The internet is all well and good for classes, resources, and keeping in touch, but I miss actually handling items. So, I look forward to brown paper packages wrapped up in string, or the modern equivalent of them. Recently I’ve received two packages that made their way to me in spite of USPS difficulties. (Three day delivery is a fantasy right now.)

First, my blogging friend Ann Scott raffled off four fabric artist postcards, and I was the lucky winner. Ann created the cards as part of the postcard class she teaches. You can follow her blog and her YouTube channel.

Second, Spoonflower ran a 50% off fat quarters sale and since I am unable to pass up a sale I had to have several of my Photoshop edited pictures printed. The price worked out to about $5 each. Most are on cotton, and I may cut them up or use them whole.

A barrel used as an outdoor fireplace
A peeling barn door in Pennsylvania
Weird microscopic thing, color totally changed
Dried reeds with several color filters
Winter sunrise through a screen

I had more printed which I’m not showing as I don’t want to give you any more reason to question whether my sanity has been affected by our current situation. Well, of course it has, but as long as it doesn’t hurt anyone, who cares?

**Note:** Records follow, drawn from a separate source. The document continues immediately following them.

-- ==== Sys2Proof/Machine/Sideband.lean ====
section
/-! DEFINITION. The SMBus sideband (15_alerts_and_events.md R603 to R606; 16_package_and_electrical.md R646), the test access
port (R655) and the errors of the PCIe link (11_host_interface.md R499, R501). -/

namespace Sys2Proof.Machine
open Sys2Proof

/-! ## Packet error check -/

/-- One bit of the packet error check: the CRC of x^8 + x^2 + x + 1 that SMBus lays down (PRESUMED). -/
def pecBit (c : Byte) : Byte := if c.getLsbD 7 then (c <<< 1) ^^^ 0x07#8 else c <<< 1

/-- One byte of the packet error check. -/
def pecByte (c b : Byte) : Byte := (List.range 8).foldl (fun c _ => pecBit c) (c ^^^ b)

/-- The packet error check over the bytes of a transaction. -/
def pec (bs : List Byte) : Byte := bs.foldl pecByte 0

/-- The Gorlo's address as the byte of a write; a read's byte is one more. -/
def State.smbByte (s : State) : Byte := BitVec.ofNat 8 (2 * s.get F.ALR_SMB_addr)

/-- The sideband is addressed: AON serves it in every state in which `VDD_3V3` is present (R603). -/
def State.smbFor (s : State) (tgt : BitVec 7) : Bool := s.pathOpen .smbus && tgt.toNat == s.get F.ALR_SMB_addr

/-- Answers a read with command code `code`: the bytes and the PEC over the whole transaction (R603). -/
def State.answer (code : Byte) (bs : List Byte) (s : State) : State :=
  { s with smb := { s.smb with resp := bs ++ [pec ([s.smbByte, code, s.smbByte + 1] ++ bs)] } }

/-! ## Basic management -/

/-- The status flags (R604): the layout of the bits is that of NVMe-MI (PRESUMED): 7 no arbitration lost, 6 not ready, 5
functional, 4 no reset needed, 3 the port's link active, 1 and 0 always set. -/
def State.miFlags (s : State) : Byte :=
  BitVec.ofNat 8 (0x93 + (if s.nvme.nsReady then 0 else 0x40) + (if s.diapause then 0 else 0x20) + (if s.nvme.linkUp then 8 else 0))

/-- Byte `i` of the basic management data but for the two PEC bytes, 7 and 31 (R604; bytes 0 to 31 as NVMe-MI lays them down,
PRESUMED; the vendor block's numbers are least significant byte first, DESIGN CHOICE). -/
def State.miByte (s : State) (i : Nat) : Byte :=
  let vendor : List Byte :=
    leBytes 4 (s.readVal R.ALR_CAUSE).toNat ++ leBytes 4 (s.reg R.HRV_BUDGET).toNat ++ leBytes 4 (s.reg R.HRV_DIRTY).toNat ++
      leBytes 2 s.rpm ++ [BitVec.ofNat 8 s.nvme.feats.ps, BitVec.ofNat 8 (s.get F.HRV_DIAP_cause)] ++
      leBytes 4 ((s.reg R.EVT_SEQ).toNat + (2 ^ 32 - 1)) ++ leBytes 4 (s.reg R.HRV_HSEQ).toNat
  if i = 0 then 6
  else if i = 1 then s.miFlags
  else if i = 2 then ~~~(BitVec.ofNat 8 s.critWarn)
  else if i = 3 then (let t := sInt 8 (s.get F.ALR_TEMP_tj); if 126 < t then 0x7F else if t < -60 then 0xC4 else BitVec.ofInt 8 t)
  else if i < 8 then 0
  else if i = 8 then 22
  else if i = 9 then BitVec.ofNat 8 (s.boot.ids.vid / 256)
  else if i = 10 then BitVec.ofNat 8 s.boot.ids.vid
  else if i < 31 then byteAt s.boot.ids.sn (i - 11)
  else if i < 32 then 0
  else byteAt vendor (i - 32)

/-- The bytes of a read of `len` bytes from offset `off`: bytes 7 and 31 are the PEC over what went before them. -/
def State.miBytes (s : State) (off len : Nat) : List Byte :=
  let head : List Byte := [s.smbByte, BitVec.ofNat 8 off, s.smbByte + 1]
  (List.range len).foldl (fun bs k =>
    let i := off + k
    bs ++ [if i = 7 ∨ i = 31 then pec (head ++ bs) else if i < 64 then s.miByte i else 0]) []

/-- NVME_MI_BASIC_MANAGEMENT (R604): the host reads `len` bytes from offset `off`. -/
def execNvmeMiBasicManagement (tgt : BitVec 7) (off : BitVec 6) (len : BitVec 7) (s : State) : Host.Outcome State Fault Refusal :=
  .next (if s.smbFor tgt then s.answer (off.setWidth 8) (s.miBytes off.toNat (min len.toNat (64 - off.toNat))) else s)

/-! ## Register access -/

/-- SMBUS_SET_ADDRESS (R605, R603): a write whose PEC is wrong is discarded. -/
def execSmbusSetAddress (tgt : BitVec 7) (a : Word) (pec : PecIn) (s : State) : Host.Outcome State Fault Refusal :=
  .next (if s.smbFor tgt && pec != .bad then { s with smb := { s.smb with addr := a.toNat } } else s)

/-- SMBUS_REGISTER_READ (R605, R662): a block read of 4 bytes; an ignored one returns zero and is counted. -/
def execSmbusRegisterRead (tgt : BitVec 7) (s : State) : Host.Outcome State Fault Refusal :=
  .next (if s.smbFor tgt then
      (s.answer 0xF1 (4 :: leBytes 4 (s.readOut .smbus s.smb.addr).toNat)).readOne .smbus s.smb.addr
    else s)

/-- SMBUS_REGISTER_WRITE (R605, R603, R662): the address, then the data, as an aligned write of one word. -/
def execSmbusRegisterWrite (tgt : BitVec 7) (a : Word) (v : Word) (pec : PecIn) (s : State) : Host.Outcome State Fault Refusal :=
  .next (if s.smbFor tgt && pec != .bad then s.writeAccess .smbus a.toNat .word (v.setWidth 64) else s)

/-- SMBUS_TIMEOUT (R646): the interface is reset and waits for a start; the answer in progress is lost. -/
def execSmbusTimeout (s : State) : Host.Outcome State Fault Refusal := .next { s with smb := { s.smb with resp := [] } }

/-- ALERT_RESPONSE (R606): a read of the Alert Response Address while `ALERT_N` is driven; the answer releases the pin if
arbitration is won. -/
def execAlertResponse (won : Bool) (s : State) : Host.Outcome State Fault Refusal :=
  .next (if s.pathOpen .smbus && s.flag F.ALR_CTL_ara && s.alert && won then
      let s := (s.inc F.ALR_CTL_aracnt).put F.ALR_SUM_supp 1
      { s with smb := { s.smb with resp := [s.smbByte, pec [0x19, s.smbByte]] } }
    else s)

/-! ## The test access port -/

/-- TAP_INSTRUCTION (R655): outside factory test mode every instruction but three selects BYPASS. -/
def execTapInstruction (ir : TapInstr) (s : State) : Host.Outcome State Fault Refusal :=
  .next { s with tap := if s.factory then ir else match ir with
    | .idcode => .idcode
    | .samplePreload => .samplePreload
    | _ => .bypass }

/-! ## PCIe errors -/

/-- A PCIe error on the data transfer of command `id`: Data Transfer Error (R499), for a write whose data has not all come, or
for a read whose completion has not been posted. -/
def State.transferFails (id : Nat) (s : State) : State :=
  match s.ctx? id with
  | none => s
  | some c =>
    if c.stage = 1 ∧ c.sqe.isWrite ∧ !c.landedAll then (s.failWrite c (CplRec.bad 0 4)).pump
    else if c.sqe.isRead ∧ (c.stage = 1 ∨ c.stage = 3) then (s.stageRecord id (CplRec.bad 0 4)).pump
    else s

/-- PCIE_ERROR (R499, R501): an error reported through AER; an uncorrectable one may have hit a data transfer. -/
def execPcieError (corr : Bool) (xfer : Option Nat) (s : State) : Host.Outcome State Fault Refusal :=
  .next (if !s.nvme.linkUp || s.nvme.perst || s.hostDown then s
    else if corr then s.raise F.HST_ERR_corr
    else
      let s := s.raise F.HST_ERR_uncorr
      match xfer with
      | some id => s.transferFails id
      | none => s)

end Sys2Proof.Machine
end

Filed under Commentary, Fabric Printing

6 responses to “Mail Call

  1. One of the gas/convenience chains around here is called Kum & Go. I think Whoa and Go is … better… 🙂

    Thanks for the smiles. Good post and great fabrics!

  2. Spectacular choices for your Spoonflower fabrics! I have been resolutely ignoring their sale emails, but maybe I should have succumbed. 🙂

  3. Thanks for the mention, Joanna. Being the texture loving person that I am I just love your fabric prints. We’ve “talked” about how fun Photoshop is for manipulating our photographs and about how the time can get away from us while playing around with filters! I’d find it hard to cut into these but, of course, they could be used and not necessarily cut up. Have you seen the printed and stitched photograph, small art quilts by Susan Lenz? Looking forward to whatever you make using yours.

    • I get Susan’s blog, but I guess I should check her website for her photograph base quilts. I’m always on the lookout for ideas. Cutting into the photograph fabric is like cutting into any large print fabric. Once you get started, it’s OK.